=== Given records ===

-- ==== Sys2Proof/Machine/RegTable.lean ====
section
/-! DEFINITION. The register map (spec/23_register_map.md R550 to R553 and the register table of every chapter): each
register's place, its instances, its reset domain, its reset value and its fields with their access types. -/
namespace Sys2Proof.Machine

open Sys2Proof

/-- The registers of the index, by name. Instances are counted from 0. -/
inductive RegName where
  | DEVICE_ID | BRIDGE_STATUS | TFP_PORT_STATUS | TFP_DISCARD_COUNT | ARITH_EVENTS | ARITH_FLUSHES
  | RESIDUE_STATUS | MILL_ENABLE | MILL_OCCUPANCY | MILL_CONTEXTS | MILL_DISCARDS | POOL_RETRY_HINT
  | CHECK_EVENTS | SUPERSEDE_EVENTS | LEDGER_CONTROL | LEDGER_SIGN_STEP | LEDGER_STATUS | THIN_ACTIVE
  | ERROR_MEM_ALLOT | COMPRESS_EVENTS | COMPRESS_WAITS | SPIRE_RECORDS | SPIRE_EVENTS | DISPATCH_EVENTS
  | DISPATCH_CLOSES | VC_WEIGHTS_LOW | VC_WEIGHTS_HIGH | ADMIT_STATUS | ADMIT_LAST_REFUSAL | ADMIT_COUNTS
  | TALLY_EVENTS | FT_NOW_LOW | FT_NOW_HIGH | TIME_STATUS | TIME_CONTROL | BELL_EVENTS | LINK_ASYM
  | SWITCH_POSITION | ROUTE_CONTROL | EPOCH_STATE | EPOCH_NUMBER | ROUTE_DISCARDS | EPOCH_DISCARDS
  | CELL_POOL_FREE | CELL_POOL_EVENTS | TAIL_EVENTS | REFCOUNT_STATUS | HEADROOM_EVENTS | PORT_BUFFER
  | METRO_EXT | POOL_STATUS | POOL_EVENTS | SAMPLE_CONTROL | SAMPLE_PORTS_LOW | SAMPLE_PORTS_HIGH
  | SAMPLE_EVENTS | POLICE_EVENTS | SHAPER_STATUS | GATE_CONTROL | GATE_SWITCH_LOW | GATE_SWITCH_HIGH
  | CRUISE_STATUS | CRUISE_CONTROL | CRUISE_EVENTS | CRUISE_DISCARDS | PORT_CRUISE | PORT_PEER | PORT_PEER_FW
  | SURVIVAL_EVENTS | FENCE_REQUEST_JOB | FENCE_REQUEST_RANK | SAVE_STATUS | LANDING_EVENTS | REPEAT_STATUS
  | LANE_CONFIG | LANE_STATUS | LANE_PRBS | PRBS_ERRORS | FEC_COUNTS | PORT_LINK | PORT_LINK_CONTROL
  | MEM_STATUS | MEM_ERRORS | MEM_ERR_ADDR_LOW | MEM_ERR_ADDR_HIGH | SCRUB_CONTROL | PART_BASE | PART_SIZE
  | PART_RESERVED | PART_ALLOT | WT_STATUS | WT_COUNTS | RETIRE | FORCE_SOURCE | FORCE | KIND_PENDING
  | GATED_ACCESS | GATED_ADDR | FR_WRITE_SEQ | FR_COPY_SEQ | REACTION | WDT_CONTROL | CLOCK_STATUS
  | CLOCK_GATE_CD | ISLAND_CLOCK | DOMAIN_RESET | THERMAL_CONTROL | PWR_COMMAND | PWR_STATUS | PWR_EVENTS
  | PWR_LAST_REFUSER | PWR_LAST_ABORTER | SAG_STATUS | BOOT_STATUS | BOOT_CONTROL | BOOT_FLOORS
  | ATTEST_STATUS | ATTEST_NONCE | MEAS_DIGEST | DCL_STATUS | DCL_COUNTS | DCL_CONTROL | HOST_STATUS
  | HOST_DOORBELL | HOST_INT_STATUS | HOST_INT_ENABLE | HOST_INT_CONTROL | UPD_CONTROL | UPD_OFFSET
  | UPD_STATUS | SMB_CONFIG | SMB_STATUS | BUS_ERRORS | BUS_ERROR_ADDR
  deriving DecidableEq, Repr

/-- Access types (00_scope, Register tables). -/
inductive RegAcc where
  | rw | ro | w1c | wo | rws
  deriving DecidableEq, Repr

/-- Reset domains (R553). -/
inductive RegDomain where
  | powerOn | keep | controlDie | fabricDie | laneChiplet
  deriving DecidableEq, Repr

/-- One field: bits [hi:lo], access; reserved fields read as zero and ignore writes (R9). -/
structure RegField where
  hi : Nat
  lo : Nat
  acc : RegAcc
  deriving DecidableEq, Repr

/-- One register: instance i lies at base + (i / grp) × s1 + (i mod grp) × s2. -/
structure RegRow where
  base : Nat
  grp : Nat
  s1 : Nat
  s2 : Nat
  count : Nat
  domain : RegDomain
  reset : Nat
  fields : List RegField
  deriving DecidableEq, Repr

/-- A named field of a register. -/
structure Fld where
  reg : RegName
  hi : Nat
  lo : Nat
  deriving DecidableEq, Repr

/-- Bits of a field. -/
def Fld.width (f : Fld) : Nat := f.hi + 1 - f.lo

===
=== Given records ===

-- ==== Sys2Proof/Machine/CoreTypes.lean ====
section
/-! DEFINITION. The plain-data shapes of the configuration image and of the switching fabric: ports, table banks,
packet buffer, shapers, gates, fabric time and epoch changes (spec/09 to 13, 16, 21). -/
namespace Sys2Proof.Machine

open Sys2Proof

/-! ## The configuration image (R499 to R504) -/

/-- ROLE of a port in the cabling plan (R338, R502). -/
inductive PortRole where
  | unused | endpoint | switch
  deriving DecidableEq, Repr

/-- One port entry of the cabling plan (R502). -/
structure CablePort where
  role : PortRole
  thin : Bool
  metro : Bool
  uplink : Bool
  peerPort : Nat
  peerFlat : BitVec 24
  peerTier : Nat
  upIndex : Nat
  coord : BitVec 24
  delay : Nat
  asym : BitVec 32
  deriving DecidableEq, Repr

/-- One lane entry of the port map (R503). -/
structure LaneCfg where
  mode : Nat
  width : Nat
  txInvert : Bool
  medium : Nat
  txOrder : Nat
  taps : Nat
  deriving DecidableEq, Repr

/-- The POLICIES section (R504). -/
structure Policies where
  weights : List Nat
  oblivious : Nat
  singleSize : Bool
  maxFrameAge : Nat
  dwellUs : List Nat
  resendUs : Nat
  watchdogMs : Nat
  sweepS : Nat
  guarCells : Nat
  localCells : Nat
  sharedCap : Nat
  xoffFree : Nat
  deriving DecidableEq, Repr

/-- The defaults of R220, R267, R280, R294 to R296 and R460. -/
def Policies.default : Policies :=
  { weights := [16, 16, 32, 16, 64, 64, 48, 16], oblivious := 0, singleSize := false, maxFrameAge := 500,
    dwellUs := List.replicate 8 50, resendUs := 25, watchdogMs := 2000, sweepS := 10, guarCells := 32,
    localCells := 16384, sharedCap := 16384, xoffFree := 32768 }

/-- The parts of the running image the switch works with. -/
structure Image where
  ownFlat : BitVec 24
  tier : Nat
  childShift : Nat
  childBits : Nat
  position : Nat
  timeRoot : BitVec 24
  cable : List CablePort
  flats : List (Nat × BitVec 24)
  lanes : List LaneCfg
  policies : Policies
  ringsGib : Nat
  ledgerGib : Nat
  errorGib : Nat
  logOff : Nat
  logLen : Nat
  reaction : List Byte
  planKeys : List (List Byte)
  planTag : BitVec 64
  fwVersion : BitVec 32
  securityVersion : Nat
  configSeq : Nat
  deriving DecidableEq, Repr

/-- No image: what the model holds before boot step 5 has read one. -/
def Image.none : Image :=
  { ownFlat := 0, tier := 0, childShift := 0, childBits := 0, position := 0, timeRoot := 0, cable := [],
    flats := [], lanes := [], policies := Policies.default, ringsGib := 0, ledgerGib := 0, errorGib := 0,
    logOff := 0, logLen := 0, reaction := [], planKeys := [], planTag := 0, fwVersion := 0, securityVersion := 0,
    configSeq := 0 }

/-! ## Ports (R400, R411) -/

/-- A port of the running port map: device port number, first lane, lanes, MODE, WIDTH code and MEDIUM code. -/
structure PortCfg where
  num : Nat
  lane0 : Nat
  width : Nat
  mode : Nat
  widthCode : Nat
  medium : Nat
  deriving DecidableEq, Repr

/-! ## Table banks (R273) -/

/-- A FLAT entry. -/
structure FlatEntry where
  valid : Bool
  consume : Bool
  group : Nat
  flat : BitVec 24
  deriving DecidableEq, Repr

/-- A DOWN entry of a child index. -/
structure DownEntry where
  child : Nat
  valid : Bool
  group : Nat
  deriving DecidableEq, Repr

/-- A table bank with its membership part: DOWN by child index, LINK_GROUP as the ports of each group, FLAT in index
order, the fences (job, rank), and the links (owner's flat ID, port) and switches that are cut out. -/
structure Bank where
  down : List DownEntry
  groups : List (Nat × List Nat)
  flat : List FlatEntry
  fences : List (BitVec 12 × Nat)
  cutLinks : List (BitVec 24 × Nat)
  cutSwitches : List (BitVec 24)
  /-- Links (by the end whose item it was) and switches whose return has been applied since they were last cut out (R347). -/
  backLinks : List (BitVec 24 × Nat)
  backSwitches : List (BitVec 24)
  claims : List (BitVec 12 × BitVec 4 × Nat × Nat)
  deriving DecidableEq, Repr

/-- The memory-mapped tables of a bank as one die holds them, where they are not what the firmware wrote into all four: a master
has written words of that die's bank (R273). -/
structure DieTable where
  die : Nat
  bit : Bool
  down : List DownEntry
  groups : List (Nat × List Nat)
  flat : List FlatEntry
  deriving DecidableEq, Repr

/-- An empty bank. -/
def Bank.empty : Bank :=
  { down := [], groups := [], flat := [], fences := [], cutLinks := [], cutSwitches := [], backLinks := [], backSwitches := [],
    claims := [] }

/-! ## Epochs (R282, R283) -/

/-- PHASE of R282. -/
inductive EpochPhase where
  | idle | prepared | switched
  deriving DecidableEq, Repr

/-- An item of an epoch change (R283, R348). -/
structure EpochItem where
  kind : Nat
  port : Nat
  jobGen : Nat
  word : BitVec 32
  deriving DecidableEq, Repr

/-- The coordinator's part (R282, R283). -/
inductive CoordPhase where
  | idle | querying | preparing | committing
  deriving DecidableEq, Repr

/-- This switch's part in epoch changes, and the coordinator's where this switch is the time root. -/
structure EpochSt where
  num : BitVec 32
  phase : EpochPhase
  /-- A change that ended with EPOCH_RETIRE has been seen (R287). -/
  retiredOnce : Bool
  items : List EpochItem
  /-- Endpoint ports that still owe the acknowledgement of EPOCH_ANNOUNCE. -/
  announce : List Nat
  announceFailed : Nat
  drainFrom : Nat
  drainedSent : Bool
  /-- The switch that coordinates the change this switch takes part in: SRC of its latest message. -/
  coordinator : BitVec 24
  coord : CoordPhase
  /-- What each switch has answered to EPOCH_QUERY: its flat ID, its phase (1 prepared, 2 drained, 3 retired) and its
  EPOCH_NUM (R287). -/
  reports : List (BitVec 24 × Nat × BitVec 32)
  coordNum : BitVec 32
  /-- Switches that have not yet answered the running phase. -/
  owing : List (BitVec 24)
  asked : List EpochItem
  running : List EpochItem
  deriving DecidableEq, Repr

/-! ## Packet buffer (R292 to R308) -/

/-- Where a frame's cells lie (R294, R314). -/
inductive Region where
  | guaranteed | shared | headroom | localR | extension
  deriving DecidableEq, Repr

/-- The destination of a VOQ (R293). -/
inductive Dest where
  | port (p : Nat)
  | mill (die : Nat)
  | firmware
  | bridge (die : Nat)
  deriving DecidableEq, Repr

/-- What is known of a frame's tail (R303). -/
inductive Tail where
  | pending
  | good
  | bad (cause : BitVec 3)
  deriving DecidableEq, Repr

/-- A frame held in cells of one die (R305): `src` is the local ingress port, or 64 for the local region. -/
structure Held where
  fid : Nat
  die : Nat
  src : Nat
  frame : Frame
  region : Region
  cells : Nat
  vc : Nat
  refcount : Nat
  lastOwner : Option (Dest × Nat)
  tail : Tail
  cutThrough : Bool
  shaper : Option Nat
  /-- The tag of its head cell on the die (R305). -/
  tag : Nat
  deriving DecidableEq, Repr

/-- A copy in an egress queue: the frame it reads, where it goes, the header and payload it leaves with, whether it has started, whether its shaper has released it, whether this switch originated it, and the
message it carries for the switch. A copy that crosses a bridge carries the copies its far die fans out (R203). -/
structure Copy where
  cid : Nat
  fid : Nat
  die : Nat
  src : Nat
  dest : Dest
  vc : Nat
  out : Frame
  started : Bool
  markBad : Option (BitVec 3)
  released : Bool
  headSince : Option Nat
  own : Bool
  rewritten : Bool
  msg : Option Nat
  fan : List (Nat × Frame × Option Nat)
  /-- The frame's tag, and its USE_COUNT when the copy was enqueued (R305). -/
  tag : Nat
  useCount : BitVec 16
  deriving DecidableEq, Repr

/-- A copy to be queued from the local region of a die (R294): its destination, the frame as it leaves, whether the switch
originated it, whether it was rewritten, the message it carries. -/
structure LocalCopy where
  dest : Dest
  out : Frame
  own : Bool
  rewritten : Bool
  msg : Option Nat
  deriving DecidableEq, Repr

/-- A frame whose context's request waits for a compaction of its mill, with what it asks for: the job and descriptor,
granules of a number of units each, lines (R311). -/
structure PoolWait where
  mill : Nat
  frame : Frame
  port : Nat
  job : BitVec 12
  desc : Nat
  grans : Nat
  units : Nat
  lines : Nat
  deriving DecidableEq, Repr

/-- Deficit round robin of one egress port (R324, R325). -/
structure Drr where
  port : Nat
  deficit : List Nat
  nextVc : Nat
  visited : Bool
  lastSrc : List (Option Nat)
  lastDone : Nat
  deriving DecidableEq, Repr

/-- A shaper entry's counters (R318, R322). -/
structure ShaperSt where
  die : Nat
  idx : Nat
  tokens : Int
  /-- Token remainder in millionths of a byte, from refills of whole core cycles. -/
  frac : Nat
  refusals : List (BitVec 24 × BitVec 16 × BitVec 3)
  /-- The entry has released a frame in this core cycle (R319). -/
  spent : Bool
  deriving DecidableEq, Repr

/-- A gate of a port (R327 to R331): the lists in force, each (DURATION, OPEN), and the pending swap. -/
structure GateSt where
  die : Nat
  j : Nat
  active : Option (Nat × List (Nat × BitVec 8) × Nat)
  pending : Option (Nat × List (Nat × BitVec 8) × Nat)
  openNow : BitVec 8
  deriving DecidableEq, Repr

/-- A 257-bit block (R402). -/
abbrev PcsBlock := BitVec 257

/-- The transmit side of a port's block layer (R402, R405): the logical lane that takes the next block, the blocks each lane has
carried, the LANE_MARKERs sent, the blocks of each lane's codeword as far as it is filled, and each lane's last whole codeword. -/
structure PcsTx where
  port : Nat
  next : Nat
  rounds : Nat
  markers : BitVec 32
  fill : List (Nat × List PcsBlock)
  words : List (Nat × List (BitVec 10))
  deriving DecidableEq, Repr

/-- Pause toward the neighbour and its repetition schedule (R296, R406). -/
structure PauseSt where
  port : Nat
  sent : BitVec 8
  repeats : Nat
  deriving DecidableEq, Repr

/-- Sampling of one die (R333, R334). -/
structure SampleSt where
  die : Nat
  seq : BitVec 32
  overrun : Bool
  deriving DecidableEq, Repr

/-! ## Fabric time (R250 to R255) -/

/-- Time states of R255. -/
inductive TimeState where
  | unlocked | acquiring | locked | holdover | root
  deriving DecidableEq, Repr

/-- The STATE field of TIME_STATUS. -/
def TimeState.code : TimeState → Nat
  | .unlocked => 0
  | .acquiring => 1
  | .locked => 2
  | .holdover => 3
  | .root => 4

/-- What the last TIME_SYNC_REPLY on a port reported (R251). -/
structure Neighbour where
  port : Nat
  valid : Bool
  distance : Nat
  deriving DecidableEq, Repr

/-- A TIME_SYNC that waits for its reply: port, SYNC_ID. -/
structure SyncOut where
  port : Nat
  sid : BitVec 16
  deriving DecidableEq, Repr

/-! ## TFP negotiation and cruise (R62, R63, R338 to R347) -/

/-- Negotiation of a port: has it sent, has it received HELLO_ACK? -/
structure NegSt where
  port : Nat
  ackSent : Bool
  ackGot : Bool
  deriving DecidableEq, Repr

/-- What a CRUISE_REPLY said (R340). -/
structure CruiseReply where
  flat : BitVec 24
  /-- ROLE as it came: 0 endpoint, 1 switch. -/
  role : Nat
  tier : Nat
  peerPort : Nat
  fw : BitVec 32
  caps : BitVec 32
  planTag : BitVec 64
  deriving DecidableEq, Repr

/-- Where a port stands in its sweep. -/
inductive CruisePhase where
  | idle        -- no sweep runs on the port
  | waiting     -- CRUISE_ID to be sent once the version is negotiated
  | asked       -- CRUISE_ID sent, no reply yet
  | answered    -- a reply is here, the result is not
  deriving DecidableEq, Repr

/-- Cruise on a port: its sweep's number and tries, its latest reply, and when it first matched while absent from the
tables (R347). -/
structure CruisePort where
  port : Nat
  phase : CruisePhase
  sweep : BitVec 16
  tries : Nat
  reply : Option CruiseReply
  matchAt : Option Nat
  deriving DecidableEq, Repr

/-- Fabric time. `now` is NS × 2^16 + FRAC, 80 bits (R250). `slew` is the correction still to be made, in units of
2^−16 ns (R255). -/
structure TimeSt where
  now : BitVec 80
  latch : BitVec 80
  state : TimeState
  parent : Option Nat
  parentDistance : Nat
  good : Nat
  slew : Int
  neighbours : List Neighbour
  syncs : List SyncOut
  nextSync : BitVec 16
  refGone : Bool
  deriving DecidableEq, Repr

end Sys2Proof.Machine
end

===

*Prompt:*
Please give an exact copy of the lines above, beginning with the line containing "banks (R273) -/" and running through the line containing "cutSwitches : List (BitVec 24)", and of no other lines.

*Exercise answer:*
/-! ## Table banks (R273) -/

/-- A FLAT entry. -/
structure FlatEntry where
  valid : Bool
  consume : Bool
  group : Nat
  flat : BitVec 24
  deriving DecidableEq, Repr

/-- A DOWN entry of a child index. -/
structure DownEntry where
  child : Nat
  valid : Bool
  group : Nat
  deriving DecidableEq, Repr

/-- A table bank with its membership part: DOWN by child index, LINK_GROUP as the ports of each group, FLAT in index
order, the fences (job, rank), and the links (owner's flat ID, port) and switches that are cut out. -/
structure Bank where
  down : List DownEntry
  groups : List (Nat × List Nat)
  flat : List FlatEntry
  fences : List (BitVec 12 × Nat)
  cutLinks : List (BitVec 24 × Nat)
  cutSwitches : List (BitVec 24)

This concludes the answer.